Description of the task:
Your answer must be a word-for-word copy of the data.

--- Records for processing ---

/-- The registers that the header reads now: of the loop state, what finds the innermost level and its start. -/
def headerReads (x : Ctx) (h : Header) : List (Nat × Nat) :=
  let upTo := match innermost x with | some l => l | none => 0
  let levels := (List.range (4 - upTo)).map (fun i => (fK, 24 + 2 * (3 - i)))
  (if h.bcValid then [(if h.bcFile then fB else fA, h.bcIdx.toNat)] else []) ++
    (if h.kind = 1 || h.kind = 2 then levels else []) ++
    (match h.kind.toNat, innermost x with | 1, some l => [(fK, 25 + 2 * l)] | _, _ => [])

/-- The register error that the header's reads meet (R103, R104). -/
def headerFails (x : Ctx) (h : Header) : Option (BitVec 8 × Word) :=
  (headerReads x h).findSome? (fun (f, i) => x.regError f i)

/-! ### Running the slots -/

/-- The record of a bundle being issued. -/
def issueOf (s : State) (c : Nat) (addr : Word) (h : Header) : Issue :=
  let x := s.ctx c
  { ctx := c
    addr := addr
    words := bundleWords h.slots
    kind := h.kind.toNat
    imm := h.imm
    bc := if h.bcValid then some (x.scalar (if h.bcFile then fB else fA) h.bcIdx.toNat) else none
    pop := h.pop
    stall := h.stall.toNat
    slots := h.slots
    seq := x.seq
    fflags0 := x.fflags
    rctr0 := x.rctr
    interval0 := x.interval }

/-- The state in which a slot's instruction runs. -/
def atSlot (s : State) (i : SlotI) : State :=
  { s with issue := { s.issue with word := i.word, slot := i.slot.num, verdict := .ran } }

/-- Run one slot; a stop of the model stops the step. -/
def runOne (m : Meaning) (s : State) (i : SlotI) : Except (Host.Outcome State Fault Refusal) State :=
  match m i.instr (atSlot s i) with
  | .next t => .ok t
  | o => .error o

/-- The verdict of one slot in the check of a bundle, with the state that a wait leaves. -/
structure Probe where
  at_ : SlotI
  verdict : Verdict
  after : State

/-- The stream position after a slot's draws. -/
def Probe.rctr (p : Probe) (c : Nat) (old : BitVec 128) : BitVec 128 :=
  match p.verdict with
  | .ran => (p.after.ctx c).rctr
  | .fpTrapped _ r => r
  | _ => old

/-- Check every slot on the state before the bundle, the stream position of earlier draws apart (R38, R71). -/
def probeSlots (m : Meaning) (s : State) (c : Nat) : BitVec 128 → List SlotI →
    Except (Host.Outcome State Fault Refusal) (List Probe)
  | _, [] => .ok []
  | r, i :: l => match runOne m (s.updCtx c (fun x => { x with rctr := r })) i with
    | .error o => .error o
    | .ok t =>
      let p : Probe := { at_ := i, verdict := t.issue.verdict, after := t }
      match probeSlots m s c (p.rctr c r) l with
      | .error o => .error o
      | .ok ps => .ok (p :: ps)

/-- Whether a slot is not ready: it holds the bundle and leaves its context ready. -/
def Probe.unready (p : Probe) (c : Nat) : Bool := p.verdict == .held && (p.after.ctx c).run == .ready

/-- The bundle's trap: the first failure in slot order, floating-point flags taken over every slot (R71). -/
def firstTrap (ps : List Probe) : Option Verdict :=
  match ps.find? (fun p => match p.verdict with | .trapped _ _ _ => true | .fpTrapped _ _ => true | _ => false) with
  | none => none
  | some p => match p.verdict with
    | .fpTrapped _ r => some (.fpTrapped (ps.foldl (fun f q => match q.verdict with
        | .fpTrapped g _ => f ||| g
        | _ => f) 0) r)
    | v => some v

/-- The state in which the bundle waits: the waits of its slots in slot order, each first-wait action taken (R451). -/
def waitFrom (m : Meaning) (s : State) (c : Nat) (first : Bool) : List SlotI → State →
    Except (Host.Outcome State Fault Refusal) State
  | [], t => .ok t
  | i :: l, t =>
    let now := if first then t.updCtx c (fun x => { x with run := .ready, waitAct := false })
      else t.updCtx c (fun x => { x with run := .ready })
    match runOne m { now with issue := s.issue } i with
    | .error o => .error o
    | .ok u => waitFrom m s c first l (u.updCtx c (fun x => { x with waitAct := x.waitAct || (t.ctx c).waitAct }))

/-- Let the bundle take effect, slot by slot. -/
def commitSlots (m : Meaning) : List SlotI → State → Except (Host.Outcome State Fault Refusal) State
  | [], s => .ok s
  | i :: l, s => match runOne m s i with
    | .error o => .error o
    | .ok t => commitSlots m l (if t.issue.verdict == .ran then t else s)

/-! ### The end of the bundle -/

/-- Change a head of a context. -/
def Ctx.updHead (x : Ctx) (q : Nat) (f : Head → Head) : Ctx := { x with heads := Map.upd {} x.heads q f }

/-- The order of the writes of the bundle itself (R129, R72). -/
def bundleOrder (i : Issue) : Nat := i.seq * 8 + 7

/-- What a scheduled action does to its context; control transfer and what needs the package are apart. -/
def Ctx.applyAct (x : Ctx) (i : Issue) : EndAct → Ctx
  | .setReg f n v => x.writeReg (bundleOrder i) f n v false none
  | .setPred g v => x.writeReg (bundleOrder i) fG g (if v then 1 else 0) false none
  | .setDesc d t => { x with desc := Map.set {} x.desc d t }
  | .setHandle n h => { x with handles := Map.set {} x.handles n h }
  | .wset q h => x.updHead q (fun _ => h)
  | .wstart q len => x.updHead q (fun h => h.started len (bundleOrder i))
  | .wstop q d => x.updHead q (fun h => h.stopped d)
  | .ended => { x with ended := true }
  | _ => x

/-- The loop-end decrement, reading the counter that stood before the bundle: the new counter and the body's start (R134). -/
def loopBack (x : Ctx) (kind : Nat) : Option (Nat × Word × Word) :=
  if kind = 1 then (innermost x).map (fun l => (l, Map.get 0 x.k (24 + 2 * l) - 1, Map.get 0 x.k (25 + 2 * l))) else none

/-- Where a transfer, if any, goes. -/
def actTarget (acts : List EndAct) : Option Word := acts.findSome? (fun a => match a with | .transfer t => some t | _ => none)
def actGoto (acts : List EndAct) : Option Word := acts.findSome? (fun a => match a with | .goto t => some t | _ => none)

---

Answer below:
/-- The registers that the header reads now: of the loop state, what finds the innermost level and its start. -/
def headerReads (x : Ctx) (h : Header) : List (Nat × Nat) :=
  let upTo := match innermost x with | some l => l | none => 0
  let levels := (List.range (4 - upTo)).map (fun i => (fK, 24 + 2 * (3 - i)))
  (if h.bcValid then [(if h.bcFile then fB else fA, h.bcIdx.toNat)] else []) ++
    (if h.kind = 1 || h.kind = 2 then levels else []) ++
    (match h.kind.toNat, innermost x with | 1, some l => [(fK, 25 + 2 * l)] | _, _ => [])

/-- The register error that the header's reads meet (R103, R104). -/
def headerFails (x : Ctx) (h : Header) : Option (BitVec 8 × Word) :=
  (headerReads x h).findSome? (fun (f, i) => x.regError f i)

/-! ### Running the slots -/

/-- The record of a bundle being issued. -/
def issueOf (s : State) (c : Nat) (addr : Word) (h : Header) : Issue :=
  let x := s.ctx c
  { ctx := c
    addr := addr
    words := bundleWords h.slots
    kind := h.kind.toNat
    imm := h.imm
    bc := if h.bcValid then some (x.scalar (if h.bcFile then fB else fA) h.bcIdx.toNat) else none
    pop := h.pop
    stall := h.stall.toNat
    slots := h.slots
    seq := x.seq
    fflags0 := x.fflags
    rctr0 := x.rctr
    interval0 := x.interval }

/-- The state in which a slot's instruction runs. -/
def atSlot (s : State) (i : SlotI) : State :=
  { s with issue := { s.issue with word := i.word, slot := i.slot.num, verdict := .ran } }

/-- Run one slot; a stop of the model stops the step. -/
def runOne (m : Meaning) (s : State) (i : SlotI) : Except (Host.Outcome State Fault Refusal) State :=
  match m i.instr (atSlot s i) with
  | .next t => .ok t
  | o => .error o

/-- The verdict of one slot in the check of a bundle, with the state that a wait leaves. -/
structure Probe where
  at_ : SlotI
  verdict : Verdict
  after : State

/-- The stream position after a slot's draws. -/
def Probe.rctr (p : Probe) (c : Nat) (old : BitVec 128) : BitVec 128 :=
  match p.verdict with
  | .ran => (p.after.ctx c).rctr
  | .fpTrapped _ r => r
  | _ => old

/-- Check every slot on the state before the bundle, the stream position of earlier draws apart (R38, R71). -/
def probeSlots (m : Meaning) (s : State) (c : Nat) : BitVec 128 → List SlotI →
    Except (Host.Outcome State Fault Refusal) (List Probe)
  | _, [] => .ok []
  | r, i :: l => match runOne m (s.updCtx c (fun x => { x with rctr := r })) i with
    | .error o => .error o
    | .ok t =>
      let p : Probe := { at_ := i, verdict := t.issue.verdict, after := t }
      match probeSlots m s c (p.rctr c r) l with
      | .error o => .error o
      | .ok ps => .ok (p :: ps)

/-- Whether a slot is not ready: it holds the bundle and leaves its context ready. -/
def Probe.unready (p : Probe) (c : Nat) : Bool := p.verdict == .held && (p.after.ctx c).run == .ready

/-- The bundle's trap: the first failure in slot order, floating-point flags taken over every slot (R71). -/
def firstTrap (ps : List Probe) : Option Verdict :=
  match ps.find? (fun p => match p.verdict with | .trapped _ _ _ => true | .fpTrapped _ _ => true | _ => false) with
  | none => none
  | some p => match p.verdict with
    | .fpTrapped _ r => some (.fpTrapped (ps.foldl (fun f q => match q.verdict with
        | .fpTrapped g _ => f ||| g
        | _ => f) 0) r)
    | v => some v

/-- The state in which the bundle waits: the waits of its slots in slot order, each first-wait action taken (R451). -/
def waitFrom (m : Meaning) (s : State) (c : Nat) (first : Bool) : List SlotI → State →
    Except (Host.Outcome State Fault Refusal) State
  | [], t => .ok t
  | i :: l, t =>
    let now := if first then t.updCtx c (fun x => { x with run := .ready, waitAct := false })
      else t.updCtx c (fun x => { x with run := .ready })
    match runOne m { now with issue := s.issue } i with
    | .error o => .error o
    | .ok u => waitFrom m s c first l (u.updCtx c (fun x => { x with waitAct := x.waitAct || (t.ctx c).waitAct }))

/-- Let the bundle take effect, slot by slot. -/
def commitSlots (m : Meaning) : List SlotI → State → Except (Host.Outcome State Fault Refusal) State
  | [], s => .ok s
  | i :: l, s => match runOne m s i with
    | .error o => .error o
    | .ok t => commitSlots m l (if t.issue.verdict == .ran then t else s)

/-! ### The end of the bundle -/

/-- Change a head of a context. -/
def Ctx.updHead (x : Ctx) (q : Nat) (f : Head → Head) : Ctx := { x with heads := Map.upd {} x.heads q f }

/-- The order of the writes of the bundle itself (R129, R72). -/
def bundleOrder (i : Issue) : Nat := i.seq * 8 + 7

/-- What a scheduled action does to its context; control transfer and what needs the package are apart. -/
def Ctx.applyAct (x : Ctx) (i : Issue) : EndAct → Ctx
  | .setReg f n v => x.writeReg (bundleOrder i) f n v false none
  | .setPred g v => x.writeReg (bundleOrder i) fG g (if v then 1 else 0) false none
  | .setDesc d t => { x with desc := Map.set {} x.desc d t }
  | .setHandle n h => { x with handles := Map.set {} x.handles n h }
  | .wset q h => x.updHead q (fun _ => h)
  | .wstart q len => x.updHead q (fun h => h.started len (bundleOrder i))
  | .wstop q d => x.updHead q (fun h => h.stopped d)
  | .ended => { x with ended := true }
  | _ => x

/-- The loop-end decrement, reading the counter that stood before the bundle: the new counter and the body's start (R134). -/
def loopBack (x : Ctx) (kind : Nat) : Option (Nat × Word × Word) :=
  if kind = 1 then (innermost x).map (fun l => (l, Map.get 0 x.k (24 + 2 * l) - 1, Map.get 0 x.k (25 + 2 * l))) else none

/-- Where a transfer, if any, goes. -/
def actTarget (acts : List EndAct) : Option Word := acts.findSome? (fun a => match a with | .transfer t => some t | _ => none)
def actGoto (acts : List EndAct) : Option Word := acts.findSome? (fun a => match a with | .goto t => some t | _ => none)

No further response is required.